In her last semester, Kalsoom started to do conflict resolution, which is what she had started to focus on in graduate school, and did a lot of work on counterterrorism. Conflict resolution at this time was really synonymous with counterterrorism.

She ended up getting hired by a defense contracting firm after graduate school, and then going straight into being an analyst right afterwards.

"For me, at least, my one biggest lesson was that your path is not linear."

When she graduated from college, she went straight to graduate school to explore foreign policy. It was the reason she moved to Washington DC. The common thread through everything was that she wanted to move things, to make an impact, and she really thought that that was her avenue to do that.

Her work in counterterrorism was, unfortunately, overrun with toxic masculinity. She was one of the youngest and one of the only women analysts in her division, and she started to realize she wasn’t being seen or heard for what she could bring to the table.

That was the beginning of her diverging from this path she thought she was supposed to take. She was the daughter of a serial entrepreneur, and one thing she always learned from him is that if you have an idea, you need to just go for it.

One day, Pakistan was on the cover of Newsweek for being the most dangerous place on Earth. Kalsoom was so incensed by how unfair that title was. It did not reflect all the nuances of what she knew of her home country. She was really unhappy at work, sitting in the back seat of a car with her dad, and she said to him, "I can't believe that this is the cover. This is bullshit." Her dad replied, "Well, what are you going to do about it?"

So Kalsoom started a current affairs blog on Pakistan, which become her avenue for creativity. She wrote every night, doing an analysis of what was happening in the news in Pakistan. She covered filmmakers, and artists and all the voices you weren't hearing about in the news. Then she realized that it was starting to become this platform, and suddenly she was speaking for the BBC and a number of other outlets.

That was what started her on the path into entrepreneurship. She switched her day job and moved into the venture philanthropy space, which is where the inspiration behind I2I came from.

She realized that there was this hidden opportunity that no one was talking about. Everyone was putting money into the same countries, India, Brazil, Mexico and East Africa. No one was talking about countries like Pakistan, or Nigeria or Vietnam, these places where the potential was so high, where there were so many young people and so many challenges to address. But no one was working there because it was too high risk and too hard to navigate.
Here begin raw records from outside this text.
-- ==== Sys2Proof/Laws/Ops.lean ====
section
/-! SUPPORT. What each shared operation can do, said once: the checks of the commands, the stages of INIT, the releases of
TEARDOWN, the supported gain codes, and the cases of a step. -/

namespace Sys2Proof.Machine

/-- The supported gain codes (R104). -/
theorem pulses_eq_some {c : Nat} {p : BitVec 2} :
    pulses c = some p ↔ (c = 128 ∧ p = 1) ∨ (c = 32 ∧ p = 2) ∨ (c = 64 ∧ p = 3) := by
  unfold pulses
  split_ifs with h1 h2 h3 <;> simp_all [eq_comm]

/-- A supported code has at least one pulse (R104, R27). -/
theorem pulses_ne_zero {c : Nat} {p : BitVec 2} (h : pulses c = some p) : p ≠ 0 := by
  rcases pulses_eq_some.mp h with ⟨-, rfl⟩ | ⟨-, rfl⟩ | ⟨-, rfl⟩ <;> decide

/-- An unsupported code (R104). -/
theorem pulses_eq_none {c : Nat} : pulses c = none ↔ c ≠ 128 ∧ c ≠ 32 ∧ c ≠ 64 := by
  unfold pulses
  split_ifs with h1 h2 h3 <;> simp_all

/-- A level is low or high (R10). -/
theorem level_cases (v : Level) : v = 0 ∨ v = 1 := by
  have hv := v.isLt
  rcases (by omega : v.toNat = 0 ∨ v.toNat = 1) with h | h
  · exact .inl (BitVec.eq_of_toNat_eq (by simpa using h))
  · exact .inr (BitVec.eq_of_toNat_eq (by simpa using h))

theorem State.requireInit_of_init {s : State} (body : State → State) (h : s.regs.life = .init) :
    s.requireInit body = body s := if_pos h

theorem State.requireInit_of_not_init {s : State} (body : State → State) (h : s.regs.life ≠ .init) :
    s.requireInit body = s.raise .illegalState := if_neg h

theorem State.requireActive_of_active {s : State} (body : State → State) (h : s.regs.pwr = .active) :
    s.requireActive body = body s := if_pos h

theorem State.requireActive_of_not_active {s : State} (body : State → State) (h : s.regs.pwr ≠ .active) :
    s.requireActive body = s.raise .illegalState := if_neg h

/-- An acquisition that is granted gets the next handle. -/
theorem State.handle_of_grants {s : State} {barred : Bool} (h : s.grants barred = true) :
    s.handle barred = some ⟨s.world.handles⟩ := by simp [State.handle, h]

/-- An acquisition that is refused gets none. -/
theorem State.handle_of_refused {s : State} {barred : Bool} (h : s.grants barred = false) :
    s.handle barred = none := by simp [State.handle, h]

/-- INIT's last stage with the clock line refused (R131 line 11). -/
theorem State.claimClock_of_refused {s : State} (h : s.later.grants (s.later.holdsLine s.regs.cpin) = false) :
    s.claimClock = (s.later.requestedOutput s.regs.cpin 0).raise .lineUnavailable := by
  simp only [State.claimClock, State.requestOutput, State.later_regs, State.handle_of_refused h]

/-- INIT's last stage with the clock line granted (R131 lines 12 and 13). -/
theorem State.claimClock_of_granted {s : State} (h : s.later.grants (s.later.holdsLine s.regs.cpin) = true) :
    s.claimClock =
      { regs := { s.regs with hclk := some ⟨s.world.handles⟩, sckq := 0, pwr := .active, life := .init,
                              phase := .lowhold }
        world := (s.later.requestedOutput s.regs.cpin 0).world } := by
  simp only [State.claimClock, State.requestOutput, State.later_regs, State.handle_of_grants h]
  rfl

/-- INIT's second stage with the data line refused (R131 line 8). -/
theorem State.claimData_of_refused {s : State} (h : s.grants (s.holdsLine s.regs.dpin) = false) :
    s.claimData = (s.requestedInput s.regs.dpin).raise .lineUnavailable := by
  simp only [State.claimData, State.requestInput, State.handle_of_refused h]

/-- INIT's second stage with the data line granted (R131 line 9). -/
theorem State.claimData_of_granted {s : State} (h : s.grants (s.holdsLine s.regs.dpin) = true) :
    s.claimData = State.claimClock
      { regs := { s.regs with hdata := some ⟨s.world.handles⟩ }
        world := (s.requestedInput s.regs.dpin).world } := by
  simp only [State.claimData, State.requestInput, State.handle_of_grants h]
  rfl

/-- INIT's first stage with the controller refused (R131 line 5). -/
theorem State.claimController_of_refused {s : State} (h : s.grants false = false) :
    s.claimController = s.openedController.raise .hardwareUnavailable := by
  simp only [State.claimController, State.openController, State.handle_of_refused h]

/-- INIT's first stage with the controller opened (R131 line 6). -/
theorem State.claimController_of_granted {s : State} (h : s.grants false = true) :
    s.claimController = State.claimData
      { regs := { s.regs with hctrl := some ⟨s.world.handles⟩, life := .partlyInit }
        world := s.openedController.world } := by
  simp only [State.claimController, State.openController, State.handle_of_grants h]
  rfl

/-- The four ways INIT's calls can end, as they leave the registers and the history (R133): the controller refused, the
data line refused, the clock line refused, and success. -/
theorem State.claimController_cases (s : State) : ∃ time, s.world.now ≤ time ∧
    ((s.claimController.regs = { s.regs with rstat := .hardwareUnavailable, rdata := 0, phase := .resp } ∧
        s.claimController.world.hist =
          .respond .hardwareUnavailable 0 s.world.now :: .opened false :: s.world.hist ∧
        s.claimController.world.now = s.world.now) ∨
      (∃ h, s.claimController.regs = { s.regs with hctrl := some h, life := .partlyInit, rstat := .lineUnavailable,
                                                   rdata := 0, phase := .resp } ∧
        s.claimController.world.hist =
          .respond .lineUnavailable 0 s.world.now :: .reqIn s.regs.dpin false :: .opened true :: s.world.hist ∧
        s.claimController.world.now = s.world.now) ∨
      (∃ h h', s.claimController.regs = { s.regs with hctrl := some h, hdata := some h', life := .partlyInit,
                                                      rstat := .lineUnavailable, rdata := 0, phase := .resp } ∧
        s.claimController.world.hist = .respond .lineUnavailable 0 time :: .reqOut s.regs.cpin 0 false time ::
          .reqIn s.regs.dpin true :: .opened true :: s.world.hist ∧
        s.claimController.world.now = time) ∨
      (∃ h h' h'', s.claimController.regs = { s.regs with hctrl := some h, hdata := some h', hclk := some h'',
                                                          sckq := 0, pwr := .active, life := .init,
                                                          phase := .lowhold } ∧
        s.claimController.world.hist = .reqOut s.regs.cpin 0 true time ::
          .reqIn s.regs.dpin true :: .opened true :: s.world.hist ∧
        s.claimController.world.now = time)) := by
  refine ⟨s.world.now + s.slack, Nat.le_add_right _ _, ?_⟩
  cases h0 : s.grants false with
  | false =>
    rw [State.claimController_of_refused h0]
    exact .inl ⟨rfl, by simp [h0], rfl⟩
  | true =>
    rw [State.claimController_of_granted h0]
    generalize hs1 : State.mk { s.regs with hctrl := some ⟨s.world.handles⟩, life := .partlyInit }
      s.openedController.world = s1
    have hr1 : s1.regs = { s.regs with hctrl := some ⟨s.world.handles⟩, life := .partlyInit } := by rw [← hs1]
    have hw1 : s1.world.now = s.world.now ∧ s1.slack = s.slack ∧ s1.world.hist = .opened true :: s.world.hist := by
      rw [← hs1]; exact ⟨rfl, rfl, by simp [h0]⟩
    obtain ⟨hn1, hk1, hh1⟩ := hw1
    have hd1 : s1.regs.dpin = s.regs.dpin := by rw [hr1]
    cases h1 : s1.grants (s1.holdsLine s1.regs.dpin) with
    | false =>
      rw [State.claimData_of_refused h1]
      exact .inr (.inl ⟨⟨s.world.handles⟩, by simp [hr1], by simp [hd1 ▸ h1, hn1, hh1, hd1], by simp [hn1]⟩)
    | true =>
      rw [State.claimData_of_granted h1]
      generalize hs2 : State.mk { s1.regs with hdata := some ⟨s1.world.handles⟩ }
        (s1.requestedInput s1.regs.dpin).world = s2
      have hr2 : s2.regs = { s1.regs with hdata := some ⟨s1.world.handles⟩ } := by rw [← hs2]
      have hw2 : s2.world.now = s1.world.now ∧ s2.slack = s1.slack ∧
          s2.world.hist = .reqIn s.regs.dpin true :: s1.world.hist := by
        rw [← hs2]; exact ⟨rfl, rfl, by simp [hd1 ▸ h1, hd1]⟩
      obtain ⟨hn2, hk2, hh2⟩ := hw2
      have hc2 : s2.regs.cpin = s.regs.cpin := by rw [hr2, hr1]
      cases h2 : s2.later.grants (s2.later.holdsLine s2.regs.cpin) with
      | false =>
        rw [State.claimClock_of_refused h2]
        exact .inr (.inr (.inl ⟨⟨s.world.handles⟩, ⟨s1.world.handles⟩, by simp [hr1, hr2],
          by simp [hc2 ▸ h2, hn1, hk1, hh1, hn2, hk2, hh2, hc2], by simp [hn1, hk1, hn2, hk2]⟩))
      | true =>
        rw [State.claimClock_of_granted h2]
        exact .inr (.inr (.inr ⟨⟨s.world.handles⟩, ⟨s1.world.handles⟩, ⟨s2.world.handles⟩, by simp [hr1, hr2],
          by simp [hc2 ▸ h2, hn1, hk1, hh1, hn2, hk2, hh2, hc2], by simp [hn1, hk1, hn2, hk2]⟩))

/-- INIT from Uninit with a supported gain writes the configuration and makes its calls (R131 lines 3 and 4). -/
theorem execInit_of_supported {s : State} {d c : Pin} {g : BitVec 8} {p : BitVec 2} (hl : s.regs.life = .uninit)
    (hp : pulses g.toNat = some p) : execInit d c g s = .next (State.claimController
      { regs := { s.regs with cmdq := opInit, dpin := d, cpin := c, gain := p }, world := s.world }) := by
  simp only [execInit, State.latch_regs, ne_eq, hl, not_true, if_false, hp]
  rfl

@[simp] theorem State.releaseClk_regs (s : State) : s.releaseClk.regs = { s.regs with hclk := none } := by
  unfold State.releaseClk
  split
  · rfl
  · rename_i h
    simp only [Bool.not_eq_true, Option.isSome_eq_false_iff, Option.isNone_iff_eq_none] at h
    simp [← h]

@[simp] theorem State.releaseClk_world (s : State) : s.releaseClk.world =
    { s.world with hist := (if s.regs.hclk.isSome then [.released .clk] else []) ++ s.world.hist } := by
  unfold State.releaseClk
  split <;> simp

@[simp] theorem State.releaseData_regs (s : State) : s.releaseData.regs = { s.regs with hdata := none } := by
  unfold State.releaseData
  split
  · rfl
  · rename_i h
    simp only [Bool.not_eq_true, Option.isSome_eq_false_iff, Option.isNone_iff_eq_none] at h
    simp [← h]

@[simp] theorem State.releaseData_world (s : State) : s.releaseData.world =
    { s.world with hist := (if s.regs.hdata.isSome then [.released .data] else []) ++ s.world.hist } := by
  unfold State.releaseData
  split <;> simp

@[simp] theorem State.closeController_regs (s : State) :
    s.closeController.regs = { s.regs with hctrl := none } := by
  unfold State.closeController
  split
  · rfl
  · rename_i h
    simp only [Bool.not_eq_true, Option.isSome_eq_false_iff, Option.isNone_iff_eq_none] at h
    simp [← h]

@[simp] theorem State.closeController_world (s : State) : s.closeController.world =
    { s.world with hist := (if s.regs.hctrl.isSome then [.closed] else []) ++ s.world.hist } := by
  unfold State.closeController
  split <;> simp

/-- An asserted reset is the whole step (R253). -/
theorem step_of_rst {s : State} (h : s.pins.rst = true) : step s = .next s.pinsUsed.rstStep := by
  simp [step, engineStep, h]

/-- Without a reset the step is that of the phase (R200). -/
theorem step_of_not_rst {s : State} (h : s.pins.rst = false) : step s = phaseStep s.pins s.pinsUsed := by
  simp [step, engineStep, h]

/-- The cases of a step: reset, or the phase's own (R200). -/
theorem step_cases {s : State} {o : Host.Outcome State Fault Refusal} (h : step s = o) :
    (s.pins.rst = true ∧ o = .next s.pinsUsed.rstStep) ∨
    (s.pins.rst = false ∧ o = phaseStep s.pins s.pinsUsed) := by
  cases hr : s.pins.rst with
  | true => exact .inl ⟨rfl, by rw [← h, step_of_rst hr]⟩
  | false => exact .inr ⟨rfl, by rw [← h, step_of_not_rst hr]⟩

/-- The cases of the step in `IDLE`: waiting, a command, or a word that is none (R204). -/
theorem stepIdle_cases (pins : HostPins) (s : State) :
    (pins.cmd = none ∧ stepIdle pins s = .next s) ∨
    (∃ w i, pins.cmd = some w ∧ decode w = .ok i ∧ stepIdle pins s = exec i (s.accept w)) ∨
    (∃ w e, pins.cmd = some w ∧ decode w = .error e ∧ stepIdle pins s = .next ((s.accept w).rejectWord w)) := by
  unfold stepIdle runWord
  split
  · next h => exact .inl ⟨h, rfl⟩
  · next w h =>
    cases hd : decode w with
    | ok i => exact .inr (.inl ⟨w, i, h, hd, rfl⟩)
    | error e => exact .inr (.inr ⟨w, e, h, hd, rfl⟩)

end Sys2Proof.Machine
end

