-- ==== Sys2Proof/Tests/Slice0.lean ====
section
/-! SUPPORT. Tests of single steps against the vectors of spec/95_test_vectors.md and worked values of the rules, smoke tests
of the checks with an ill-formed term for each, and for every obligation with hypotheses a witness that meets them. -/

namespace Sys2Proof.Tests

open Sys2Proof.Machine

/-! ## Assembler lines (R102, R113) -/

theorem test_asm_init : (AsmLine.mk .init [5, 6, 128]).check.toOption = some (.init 5 6 128) := by decide
theorem test_asm_waitready_largest :
    (AsmLine.mk .waitready [268435455]).check.toOption = some (.waitready 0xFFFFFFF) := by decide
theorem test_asm_setgain_is_whole_field :
    (AsmLine.mk .setgain [384]).check.toOption = some (.setgain 0x180) := by decide
theorem test_asm_pin_out_of_range : (AsmLine.mk .init [256, 6, 128]).check = .error .operandRange := by rfl
theorem test_asm_clock_pin_out_of_range : (AsmLine.mk .init [5, 256, 128]).check = .error .operandRange := by rfl
theorem test_asm_gain_out_of_range : (AsmLine.mk .init [5, 6, 256]).check = .error .operandRange := by rfl
theorem test_asm_interval_out_of_range : (AsmLine.mk .waitready [268435456]).check = .error .operandRange := by rfl
theorem test_asm_code_out_of_range : (AsmLine.mk .setgain [268435456]).check = .error .operandRange := by rfl
theorem test_asm_operand_missing : (AsmLine.mk .init [5, 6]).check = .error .operandCount := by rfl
theorem test_asm_operand_too_many : (AsmLine.mk .read [1]).check = .error .operandCount := by rfl
theorem test_wellFormed_init : (Instr.init 255 255 255).wellFormed = true := by decide

/-! ## Encodings, written out field by field: opcode, must-be-zero, gain, clock pin, data pin; or opcode, value (R101,
V7, V8) -/

theorem test_decode_init :
    (decode 0b0001_0000_10000000_00000110_00000101).toOption = some (.init 5 6 128) := by decide
theorem test_decode_init_far_pins :
    (decode 0b0001_0000_10000000_11111111_00000000).toOption = some (.init 0 255 128) := by decide
theorem test_decode_init_unsupported_gain :
    (decode 0b0001_0000_01100100_00000110_00000101).toOption = some (.init 5 6 100) := by decide
theorem test_decode_teardown : (decode 0b0010_0000000000000000000000000000).toOption = some .teardown := by decide
theorem test_decode_isready : (decode 0b0011_0000000000000000000000000000).toOption = some .isready := by decide
theorem test_decode_waitready :
    (decode 0b0100_0000000000000000000001100100).toOption = some (.waitready 100) := by decide
theorem test_decode_waitready_largest :
    (decode 0b0100_1111111111111111111111111111).toOption = some (.waitready 268435455) := by decide
theorem test_decode_read : (decode 0b0101_0000000000000000000000000000).toOption = some .read := by decide
theorem test_decode_tryread : (decode 0b0110_0000000000000000000000000000).toOption = some .tryread := by decide
theorem test_decode_setgain :
    (decode 0b0111_0000000000000000000001000000).toOption = some (.setgain 64) := by decide
theorem test_decode_pwrdown : (decode 0b1000_0000000000000000000000000000).toOption = some .pwrdown := by decide
theorem test_decode_pwrup : (decode 0b1001_0000000000000000000000000000).toOption = some .pwrup := by decide
theorem test_decode_reserved_opcodes :
    [0x00000000, 0xA0000000, 0xB0000000, 0xC0000000, 0xD0000000, 0xE0000000, 0xF0000000, 0xFFFFFFFF].all
      (fun w => (decode w).toOption.isNone) = true := by decide
theorem test_decode_must_be_zero :
    [0x50000001, 0x20000001, 0x30000100, 0x68000000, 0x80000010, 0x90008000, 0x11800605].all
      (fun w => (decode w).toOption.isNone) = true := by decide
theorem test_encode_words :
    encode (.init 7 7 64) = 0x10400707 ∧ encode (.waitready 268435455) = 0x4FFFFFFF ∧
    encode (.setgain 100) = 0x70000064 ∧ encode .read = 0x50000000 := by decide
theorem test_decodeTableWord :
    decodeTableWord 32 0x10800605 = some (.init 5 6 128) ∧ decodeTableWord 32 0x11800605 = none := by decide

/-! ## Arithmetic (V1 to V6, V10; R164, R163, R102) -/

theorem test_sext_positive :
    sext32 0x123456 = 0x00123456 ∧ sext32 0x008000 = 0x00008000 ∧ sext32 0x7FFFFF = 0x007FFFFF := by decide
theorem test_sext_negative :
    sext32 0xFFFFFF = 0xFFFFFFFF ∧ sext32 0x800000 = 0xFF800000 ∧ sext32 0xABCDEF = 0xFFABCDEF := by decide
theorem test_shiftIn : shiftIn 0x091A2B 0 = 0x123456 ∧ shiftIn 0x000123 0 = 0x000246 ∧ shiftIn 0x000246 1 = 0x00048D := by
  decide
theorem test_shiftIn_drops_the_top : shiftIn 0x800000 1 = 0x000001 := by decide
theorem test_pulses : pulses 128 = some 1 ∧ pulses 32 = some 2 ∧ pulses 64 = some 3 := by decide
theorem test_pulses_unsupported :
    [0, 1, 2, 3, 16, 25, 31, 33, 63, 65, 127, 129, 256, 384, 268435455].all (fun c => (pulses c).isNone) = true := by
  decide
theorem test_pollNanos_is_exact : pollNanos 268435455 = 268435455000 := by decide
theorem test_status_codes : [Status.ok, .hardwareUnavailable, .lineUnavailable, .invalidGain, .notReady,
    .illegalState, .invalidCommand].map Status.code = [0, 1, 2, 3, 4, 5, 6] := by decide
theorem test_bitsOf : bitsOf 0x123456 = [0,0,0,1, 0,0,1,0, 0,0,1,1, 0,1,0,0, 0,1,0,1, 0,1,1,0] := by decide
Saying yes to something that was uncomfortable, and saying yes to what are you going to do about it, and then doing something about it created this avenue that she never knew existed. There was so much out there, creatives and artists, and it was almost as if she were tapping back into 17-year-old Kalsoom who wanted to be a filmmaker, and she remembered that there was so much more out there.

The Entrepreneurial Edge

Every week, we highlight one piece of advice for aspiring, struggling, and successful-but-want-to-be-even-more-successful entrepreneurs:

“Say yes to things that feel uncomfortable, and travel and get out there. Even if it's just going to a different city or getting a different perspective, making yourself a little bit more uncomfortable than what you're used to because you always find inspiration and potential for creativity in those in those moments of discomfort. And that's the big thing when you're coming out of college, you're told this very top down way you have to do things. And I think that's not true.”

“I really knew very much from the get-go that I really needed people to support me, to advise me, to tell me what I didn't want to hear. And I think that's what's really important is you don't want to have an echo chamber around you. You don't want people telling you how amazing you are. You want people that are going to challenge you and be critical of you in a constructive way.”